New Orleans, August 7, 1862.

The Commanding General announces to the Army of the Gulf, the sad event of the death of Brig. Gen. THOMAS WILLIAMS, commanding Second Brigade, in camp, at Baton Rouge.

The victorious achievement-the repulse of the division of Major General Breckinridge, by the troops led on by Gen. Williams, and the destruction of the mail-clad Arkansas, by Capt. Porter, of the Navy--is made sorrowful by the fall of our brave, gallant and successful fellow-soldier.

Gen. Williams graduated at West Point in 1837; at once joined the 4th Artillery in Florida, where he served with distinction; was thrice brevetted for gallant and meritorious services in Mexico, as a member of Gen. Scott's staff. His life was that of a soldier devoted to his country's service. His country mourns in sympathy with his wife and children, now that country's care and precious charge.

We, his companions in arms, who had learned to love him, weep the true friend, the gallant gentleman, the brave soldier, the accomplished officer, the pure patriot and victorious hero, and the devoted Christian. All, and more, went out when Williams died. By a singular felicity, the manner of his death illustrated each of these generous qualities.

The chivalric American gentleman, he gave up the vantage of the cover of the houses of the city-forming his lines in the open field-lest the women and children of his enemies should be hurt in the fight!

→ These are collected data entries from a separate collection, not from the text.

-- ==== Sys2Proof/Tests/Slice0.lean ====
section
/-! SUPPORT. The model's own tests: ill-formed terms, words written out from the encoding tables, single steps with results
taken from `95_test_vectors.md`, and one witness for each statement that has hypotheses. -/

namespace Sys2Proof.Tests

open Sys2Proof Sys2Proof.Machine

set_option maxRecDepth 20000

/-! ### Helpers -/

/-- The outcome is a next state with this property. -/
def nextWith (o : Host.Outcome State Fault Refusal) (p : State → Bool) : Bool :=
  match o with
  | .next t => p t
  | .fault _ => false
  | .refused _ => false

/-- The engine completed with this result code, ERRINFO and ERRLOG bit. -/
def failedWith (c : ResultCode) (info : Container) (t : State) : Bool :=
  t.result = c && t.errinfo = info && t.errlog.getLsbD c.code.toNat

/-- "123456789" (`95_test_vectors.md`, notation). -/
def nine : List Byte := [0x31#8, 0x32#8, 0x33#8, 0x34#8, 0x35#8, 0x36#8, 0x37#8, 0x38#8, 0x39#8]

/-- BUF offsets 0 to 8 hold "123456789". -/
def nineBuf : Memory :=
  [(0, 0x31#8), (1, 0x32#8), (2, 0x33#8), (3, 0x34#8), (4, 0x35#8), (5, 0x36#8), (6, 0x37#8), (7, 0x38#8), (8, 0x39#8)]

/-- Reset, then BUF and BUF_LEN written. -/
def withBuf : State := { State.reset with buf := nineBuf, bufLen := 9#32 }

/-- A block in Initialized with the CRC-16 preset and this register. -/
def running16 (r : Container) : State := { withBuf.install Cfg.std16 with reg := r }

/-- A block in Initialized with the CRC-64 preset and this register. -/
def running64 (r : Container) : State := { withBuf.install Cfg.std64 with reg := r }

/-- A block with the ARG registers written. -/
def withArg (w : BitVec 8) (p q : Container) : State :=
  { withBuf with argWidth := w, argPoly := p, argSeed := q, argWidthHeld := true, argPolyHeld := true, argSeedHeld := true }

/-- ARG_LEN written. -/
def withLen (s : State) (n : BitVec 32) : State := { s with argLen := n, argLenHeld := true }

/-- The source's answers named. -/
def withSrc (s : State) (script : SrcScript) : State := { s with src := some script }

/-- The last action left to the host, on an idle engine. -/
def doing (a : HostAction) : State := { State.reset with host := [a] }

/-! ### WellFormed refuses each ill-formed term -/

theorem test_init_reserved_is_ill_formed : (Instr.init .reserved).wellFormed = false := by decide

theorem test_compute_buf_reserved_is_ill_formed :
    (Instr.computeBuf .reserved .bufLen).wellFormed = false ∧
    (Instr.computeBuf .reserved .argLen).wellFormed = false := by decide

theorem test_compute_src_reserved_is_ill_formed : (Instr.computeSrc .reserved).wellFormed = false := by decide

/-! ### Decoding: words written out bit by bit from the patterns of `30_encoding.md` R55 -/

theorem test_decode_init :
    decode 0b0001000000000000#16 = .ok (.init .arg) ∧ decode 0b0001010000000000#16 = .ok (.init .std16) ∧
    decode 0b0001100000000000#16 = .ok (.init .std64) := by decide

theorem test_decode_updb :
    decode 0b0010000000000001#16 = .ok (.updb 0x01#8) ∧ decode 0b0010000010000000#16 = .ok (.updb 0x80#8) ∧
    decode 0b0010000000110001#16 = .ok (.updb 0x31#8) := by decide

theorem test_decode_update :
    decode 0b0011000000000000#16 = .ok (.update .bufLen) ∧ decode 0b0011001000000000#16 = .ok (.update .argLen) := by
  decide

theorem test_decode_finalize : decode 0b0100000000000000#16 = .ok .finalize := by decide

theorem test_decode_finalize_hex : decode 0b0101000000000000#16 = .ok .finalizeHex := by decide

A good general, he made his dispositions and prepared for battle at the break of day, when he met his foe!

A brave soldier, he received his death-shot leading his men!

A patriot hero, he was fighting the battle of his country, and died as went up the cheer of victory!

A Christian, he sleeps in the hope of a blessed Redeemer!

His virtues we cannot exceed--his example we may emulate--and, mourning his death, we pray, may our last end be like his."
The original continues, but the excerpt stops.